theorem State.killJob_keeps {s0 s : State} (h : Keeps s0 s) (a1 : Nat) (a2 : Job) : Keeps s0 (State.killJob s a1 a2) := by
  unfold State.killJob
  try dsimp only
  repeat' first
    | (with_reducible assumption)
    | (simp only [Keeps.mk_iff])
    | (with_reducible apply State.enter_keeps)
    | (with_reducible apply State.modJob_keeps)
    | (with_reducible apply State.dropLate_keeps)
    | (with_reducible apply State.leaveSbufs_keeps)
    | (with_reducible apply State.dropSegs_keeps)
    | (with_reducible apply State.dropSpot_keeps)
    | (with_reducible apply State.dropWaits_keeps)
    | (with_reducible apply State.releaseJobRegions_keeps)
    | (with_reducible apply State.dropChans_keeps)
    | (with_reducible apply State.unbindRing_keeps)
    | (with_reducible apply State.unpin_keeps)
    | (with_reducible apply State.queueClear_keeps)
    | (with_reducible refine Keeps.foldl ?_ _ (fun _ _ _ => ?_) _)
    | split

theorem State.fillWeights_keeps {s0 s : State} (h : Keeps s0 s) (a1 : Nat) : Keeps s0 (State.fillWeights s a1) := by
  unfold State.fillWeights
  try dsimp only
  repeat' first
    | (with_reducible assumption)
    | (with_reducible apply State.draw_keeps)
    | (with_reducible apply State.spdWrite_keeps)
    | (with_reducible refine Keeps.snd (State.draw_keeps ?_) (by with_reducible assumption))
    | split

theorem State.loadWeights_keeps {s0 s : State} (h : Keeps s0 s) (a1 : List Nat) (a2 : Placement) : Keeps s0 (State.loadWeights s a1 a2) := by
  unfold State.loadWeights
  try dsimp only
  repeat' first
    | (with_reducible assumption)
    | (with_reducible apply State.fillWeights_keeps)
    | (with_reducible apply Keeps.ite)
    | (with_reducible refine Keeps.foldl ?_ _ (fun _ _ _ => ?_) _)

theorem State.markRecut_keeps {s0 s : State} (h : Keeps s0 s)  : Keeps s0 (State.markRecut s) := by
  unfold State.markRecut
  try dsimp only
  repeat' first
    | (with_reducible assumption)
    | (simp only [Keeps.mk_iff])
    | (with_reducible apply State.pick_keeps)
    | (with_reducible apply State.put_keeps)
    | (with_reducible refine Keeps.snd (State.pick_keeps ?_ _) (by with_reducible assumption))
    | split

theorem execRecut_keeps {s0 s : State} (h : Keeps s0 s) (a0 : Mbx) (a1 : Option Placement) (a2 : Bool) : KeepsO s0 (execRecut a0 a1 a2 s) := by
  unfold execRecut
  try dsimp only
  repeat' first
    | (with_reducible assumption)
    | (simp only [Keeps.mk_iff])
    | (with_reducible apply State.placerTurn_keeps)
    | (with_reducible apply State.jobDone_keeps)
    | (with_reducible apply State.loadWeights_keeps)
    | (with_reducible apply State.bindRing_keeps)
    | (with_reducible apply State.enter_keeps)
    | (with_reducible apply State.modJob_keeps)
    | (with_reducible apply State.abandonAll_keeps)
    | (with_reducible apply State.placerBegin_keeps)
    | (with_reducible apply State.markRecut_keeps)
    | (with_reducible apply Keeps.ite)
    | (with_reducible apply KeepsO.next)
    | (with_reducible apply KeepsO.ite)
    | (with_reducible refine Keeps.foldl ?_ _ (fun _ _ _ => ?_) _)
    | (with_reducible refine Keeps.snd (State.placerTurn_keeps ?_ _ _) (by with_reducible assumption))
    | (with_reducible refine State.takePockets_keeps ?_ _ _ _ _ (by with_reducible assumption))
    | (with_reducible refine Keeps.getD ?_ (fun _ _ => ?_))
    | split

theorem execStart_keeps {s0 s : State} (h : Keeps s0 s) (a0 : Mbx) : KeepsO s0 (execStart a0 s) := by
  unfold execStart
  try dsimp only
  repeat' first
    | (with_reducible assumption)
    | (with_reducible apply State.popMbx_keeps)
    | (with_reducible apply State.jobDone_keeps)
    | (with_reducible apply State.enter_keeps)
    | (with_reducible apply State.put_keeps)
    | (with_reducible apply Keeps.ite)
    | (with_reducible apply KeepsO.next)
    | (with_reducible apply KeepsO.ite)

theorem State.repickWeights_keeps {s0 s : State} (h : Keeps s0 s) (a1 : Placement) : Keeps s0 (State.repickWeights s a1).2 := by
  unfold State.repickWeights
  refine Keeps.foldlOf (fun x : Placement × State => x.2) _ (fun x a hx => ?_) _ _ h
  dsimp only
  split
  · exact hx
  · split
    · split
      · exact State.pickPocket_keeps hx _
      · exact State.pickPocket_keeps hx _
    · exact State.pickPocket_keeps hx _

theorem State.switchSbufs_keeps {s0 s : State} (h : Keeps s0 s) (a1 : Nat) (a2 : List Nat) (a3 : List Nat) : Keeps s0 (State.switchSbufs s a1 a2 a3) := by
  unfold State.switchSbufs
  try dsimp only
  repeat' first
    | (with_reducible assumption)
    | (with_reducible apply State.producerGone_keeps)
    | (with_reducible apply State.dropConsumer_keeps)
    | (with_reducible apply Keeps.ite)
    | (with_reducible refine Keeps.foldl ?_ _ (fun _ _ _ => ?_) _)

theorem State.dropRegions_keeps {s0 s : State} (h : Keeps s0 s) (a1 : Nat) (a2 : List Nat) : Keeps s0 (State.dropRegions s a1 a2) := by
  unfold State.dropRegions
  try dsimp only
  repeat' first
    | (with_reducible assumption)
    | (with_reducible apply State.raise_keeps)
    | (with_reducible apply State.releaseRegion_keeps)
    | (with_reducible apply Keeps.ite)
    | (with_reducible refine Keeps.loop ?_ _ _ (fun _ _ _ => ?_))

theorem State.join_keeps {s0 s : State} (h : Keeps s0 s) (a1 : Nat) (a2 : Nat) : Keeps s0 (State.join s a1 a2) := by
  unfold State.join
  try dsimp only
  repeat' first
    | (with_reducible assumption)
    | (simp only [Keeps.mk_iff])
    | (with_reducible apply State.setSbuf_keeps)
    | split

theorem State.pinPanel_keeps {s0 s : State} (h : Keeps s0 s) (a1 : Nat) (a2 : Nat) (a3 : Nat) : Keeps s0 (State.pinPanel s a1 a2 a3) := by
  unfold State.pinPanel
  try dsimp only
  repeat' first
    | (with_reducible assumption)
    | (simp only [Keeps.mk_iff])
    | (with_reducible apply State.put_keeps)
    | (with_reducible apply State.setClock_keeps)
    | (with_reducible apply Keeps.ite)

theorem State.applyPlacement_keeps {s0 s : State} (h : Keeps s0 s) (a1 : Nat) (a2 : Binding) (a3 : List Nat) (a4 : Placement) : Keeps s0 (State.applyPlacement s a1 a2 a3 a4) := by
  unfold State.applyPlacement
  try dsimp only
  repeat' first
    | (with_reducible assumption)
    | (simp only [Keeps.mk_iff])
    | (with_reducible apply State.loadWeights_keeps)
    | (with_reducible apply State.loadSbuf_keeps)
    | (with_reducible apply State.join_keeps)
    | (with_reducible apply State.setSeg_keeps)
    | (with_reducible apply State.defineTable_keeps)
    | (with_reducible apply State.giveChan_keeps)
    | (with_reducible apply State.pinPanel_keeps)
    | (with_reducible apply State.put_keeps)
    | (with_reducible apply State.modJob_keeps)
    | (with_reducible apply Keeps.ite)
    | (with_reducible refine Keeps.foldl ?_ _ (fun _ _ _ => ?_) _)
    | split

theorem State.unmarkRecut_keeps {s0 s : State} (h : Keeps s0 s)  : Keeps s0 (State.unmarkRecut s) := by
  unfold State.unmarkRecut
  try dsimp only
  repeat' first
    | (with_reducible assumption)
    | (with_reducible apply State.put_keeps)
    | (with_reducible refine Keeps.loop ?_ _ _ (fun _ _ _ => ?_))

theorem State.takePlacement_keeps {s0 s : State} (h : Keeps s0 s) (a1 : Nat) (a2 : Binding) (a3 : List Nat) (a4 : List Nat) (a5 : Placement) (t : State) (e : State.takePlacement s a1 a2 a3 a4 a5 = some t) : Keeps s0 t := by
  unfold State.takePlacement at e
  split at e
  · cases e
  · obtain ⟨u, hu, e⟩ := Option.bind_eq_some_iff.1 e
    obtain ⟨v, hv, e⟩ := Option.bind_eq_some_iff.1 e
    obtain ⟨w, hw, e⟩ := Option.bind_eq_some_iff.1 e
    split at e
    · cases e
      exact State.takeRegions_keeps (State.placeSources_keeps (State.takePockets_keeps h _ _ _ _ hu) _ _ hv) _ _ _ hw
    · cases e

theorem State.swap_keeps {s0 s : State} (h : Keeps s0 s) (a1 : Nat) (a2 : Job) (a3 : Recut) (a4 : Nat) (t : State) (e : State.swap s a1 a2 a3 a4 = some t) : Keeps s0 t := by
  unfold State.swap at e
  extract_lets q x kept primary at e
  split at e
  rename_i pl1 s1 h1
  split at e
  rename_i pl2 s2 h2
  extract_lets nums dropped stand keptR s3 s4 s5 s6 s7 at e
  obtain ⟨u, hu, rfl⟩ := Option.map_eq_some_iff.1 e
  have k1 : Keeps s0 s1 := by
    refine Keeps.snd ?_ h1
    split
    · exact State.repickWeights_keeps h _
    · exact h
  have k2 : Keeps s0 s2 := by
    refine Keeps.snd ?_ h2
    split
    · exact State.repickPanel_keeps k1 _ _ _
    · exact k1
  have k6 : Keeps s0 s6 :=
    State.dropRegions_keeps (State.dropChans_keeps (State.dropSegs_keeps (State.switchSbufs_keeps
      (State.dropSpot_keeps (State.unpin_keeps k2 _) _) _ _ _) _) _ _) _ _
  clear_value s6
  have k7 : Keeps s0 s7 := by
    unfold s7
    split
    · exact State.freeNow_keeps k6 _ _
    · exact k6
  clear_value s7
  have ku : Keeps s0 u := State.takePlacement_keeps k7 _ _ _ _ _ _ hu
  repeat' first
    | (with_reducible assumption)
    | (simp only [Keeps.mk_iff])
    | (with_reducible apply State.unmarkRecut_keeps)
    | (with_reducible apply State.placerDone_keeps)
    | (with_reducible apply State.raise_keeps)
    | (with_reducible apply State.enter_keeps)
    | (with_reducible apply State.chansDue_keeps)
    | (with_reducible apply State.queueClear_keeps)
    | (with_reducible apply State.put_keeps)
    | (with_reducible apply State.applyPlacement_keeps)
    | (with_reducible apply State.modJob_keeps)
    | (with_reducible apply State.bindRing_keeps)
    | (with_reducible apply State.unbindRing_keeps)
    | (with_reducible apply Keeps.ite)
    | (with_reducible refine Keeps.foldl ?_ _ (fun _ _ _ => ?_) _)

theorem execRecutSwap_keeps {s0 s : State} (h : Keeps s0 s) (a0 : JobId) (a1 : Nat) : KeepsO s0 (execRecutSwap a0 a1 s) := by
  unfold execRecutSwap
  try dsimp only
  repeat' first
    | (with_reducible assumption)
    | (simp only [Keeps.mk_iff])
    | (with_reducible apply Keeps.ite)
    | (with_reducible apply KeepsO.next)
    | (with_reducible apply KeepsO.ite)
    | (with_reducible refine State.swap_keeps ?_ _ _ _ _ _ (by with_reducible assumption))
    | (with_reducible refine Keeps.getD ?_ (fun _ _ => ?_))
    | split

theorem execCreate_keeps {s0 s : State} (h : Keeps s0 s) (a0 : Mbx) : KeepsO s0 (execCreate a0 s) := by
  unfold execCreate
  try dsimp only
  repeat' first
    | (with_reducible assumption)
    | (simp only [Keeps.mk_iff])
    | (with_reducible apply State.placerTurn_keeps)
    | (with_reducible apply State.jobDone_keeps)
    | (with_reducible apply State.setJob_keeps)
    | (with_reducible apply State.bindRing_keeps)
    | (with_reducible apply State.put_keeps)
    | (with_reducible apply State.placerBegin_keeps)
    | (with_reducible apply State.enter_keeps)
    | (with_reducible apply Keeps.ite)
    | (with_reducible apply KeepsO.next)
    | (with_reducible apply KeepsO.ite)
    | (with_reducible refine Keeps.foldl ?_ _ (fun _ _ _ => ?_) _)
    | (with_reducible refine Keeps.snd (State.placerTurn_keeps ?_ _ _) (by with_reducible assumption))
    | split

theorem execKill_keeps {s0 s : State} (h : Keeps s0 s) (a0 : Mbx) : KeepsO s0 (execKill a0 s) := by
  unfold execKill
  try dsimp only
  repeat' first
    | (with_reducible assumption)
    | (simp only [Keeps.mk_iff])
    | (with_reducible apply State.placerTurn_keeps)
    | (with_reducible apply State.jobDone_keeps)
    | (with_reducible apply State.goneMarker_keeps)
    | (with_reducible apply State.abandonAll_keeps)
    | (with_reducible apply State.modJob_keeps)
    | (with_reducible apply State.killJob_keeps)
    | (with_reducible apply State.placerBegin_keeps)
    | (with_reducible apply Keeps.ite)
    | (with_reducible apply KeepsO.next)
    | (with_reducible apply KeepsO.ite)
    | (with_reducible refine Keeps.snd (State.placerTurn_keeps ?_ _ _) (by with_reducible assumption))
    | split

theorem execRecutWaitExpire_keeps {s0 s : State} (h : Keeps s0 s) (a0 : JobId) : KeepsO s0 (execRecutWaitExpire a0 s) := by
  unfold execRecutWaitExpire
  try dsimp only
  repeat' first
    | (with_reducible assumption)
    | (simp only [Keeps.mk_iff])
    | (with_reducible apply State.abandonAll_keeps)
    | (with_reducible apply Keeps.ite)
    | (with_reducible apply KeepsO.next)
    | (with_reducible apply KeepsO.ite)
    | split

theorem State.unplace_keeps {s0 s : State} (h : Keeps s0 s) (a1 : Nat) (a2 : Job) (a3 : Nat) : Keeps s0 (State.unplace s a1 a2 a3) := by
  unfold State.unplace
  try dsimp only
  repeat' first
    | (with_reducible assumption)
    | (simp only [Keeps.mk_iff])
    | (with_reducible apply State.dropLate_keeps)
    | (with_reducible apply State.goneMarker_keeps)
    | (with_reducible apply State.unbindRing_keeps)
    | (with_reducible apply State.put_keeps)
    | (with_reducible apply State.enter_keeps)
    | (with_reducible apply State.placerDone_keeps)
    | (with_reducible refine Keeps.foldl ?_ _ (fun _ _ _ => ?_) _)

━━━━━━━━━━

**PROBLEM STATEMENT:** With the line holding "List Nat) (a5" as the first and the line holding "State.repickPanel_keeps k1 _ _ _" as the last, please transcribe exactly the lines of the material above in that range and nothing else.

**RESULT OF THIS EXERCISE:**
theorem State.takePlacement_keeps {s0 s : State} (h : Keeps s0 s) (a1 : Nat) (a2 : Binding) (a3 : List Nat) (a4 : List Nat) (a5 : Placement) (t : State) (e : State.takePlacement s a1 a2 a3 a4 a5 = some t) : Keeps s0 t := by
  unfold State.takePlacement at e
  split at e
  · cases e
  · obtain ⟨u, hu, e⟩ := Option.bind_eq_some_iff.1 e
    obtain ⟨v, hv, e⟩ := Option.bind_eq_some_iff.1 e
    obtain ⟨w, hw, e⟩ := Option.bind_eq_some_iff.1 e
    split at e
    · cases e
      exact State.takeRegions_keeps (State.placeSources_keeps (State.takePockets_keeps h _ _ _ _ hu) _ _ hv) _ _ _ hw
    · cases e

theorem State.swap_keeps {s0 s : State} (h : Keeps s0 s) (a1 : Nat) (a2 : Job) (a3 : Recut) (a4 : Nat) (t : State) (e : State.swap s a1 a2 a3 a4 = some t) : Keeps s0 t := by
  unfold State.swap at e
  extract_lets q x kept primary at e
  split at e
  rename_i pl1 s1 h1
  split at e
  rename_i pl2 s2 h2
  extract_lets nums dropped stand keptR s3 s4 s5 s6 s7 at e
  obtain ⟨u, hu, rfl⟩ := Option.map_eq_some_iff.1 e
  have k1 : Keeps s0 s1 := by
    refine Keeps.snd ?_ h1
    split
    · exact State.repickWeights_keeps h _
    · exact h
  have k2 : Keeps s0 s2 := by
    refine Keeps.snd ?_ h2
    split
    · exact State.repickPanel_keeps k1 _ _ _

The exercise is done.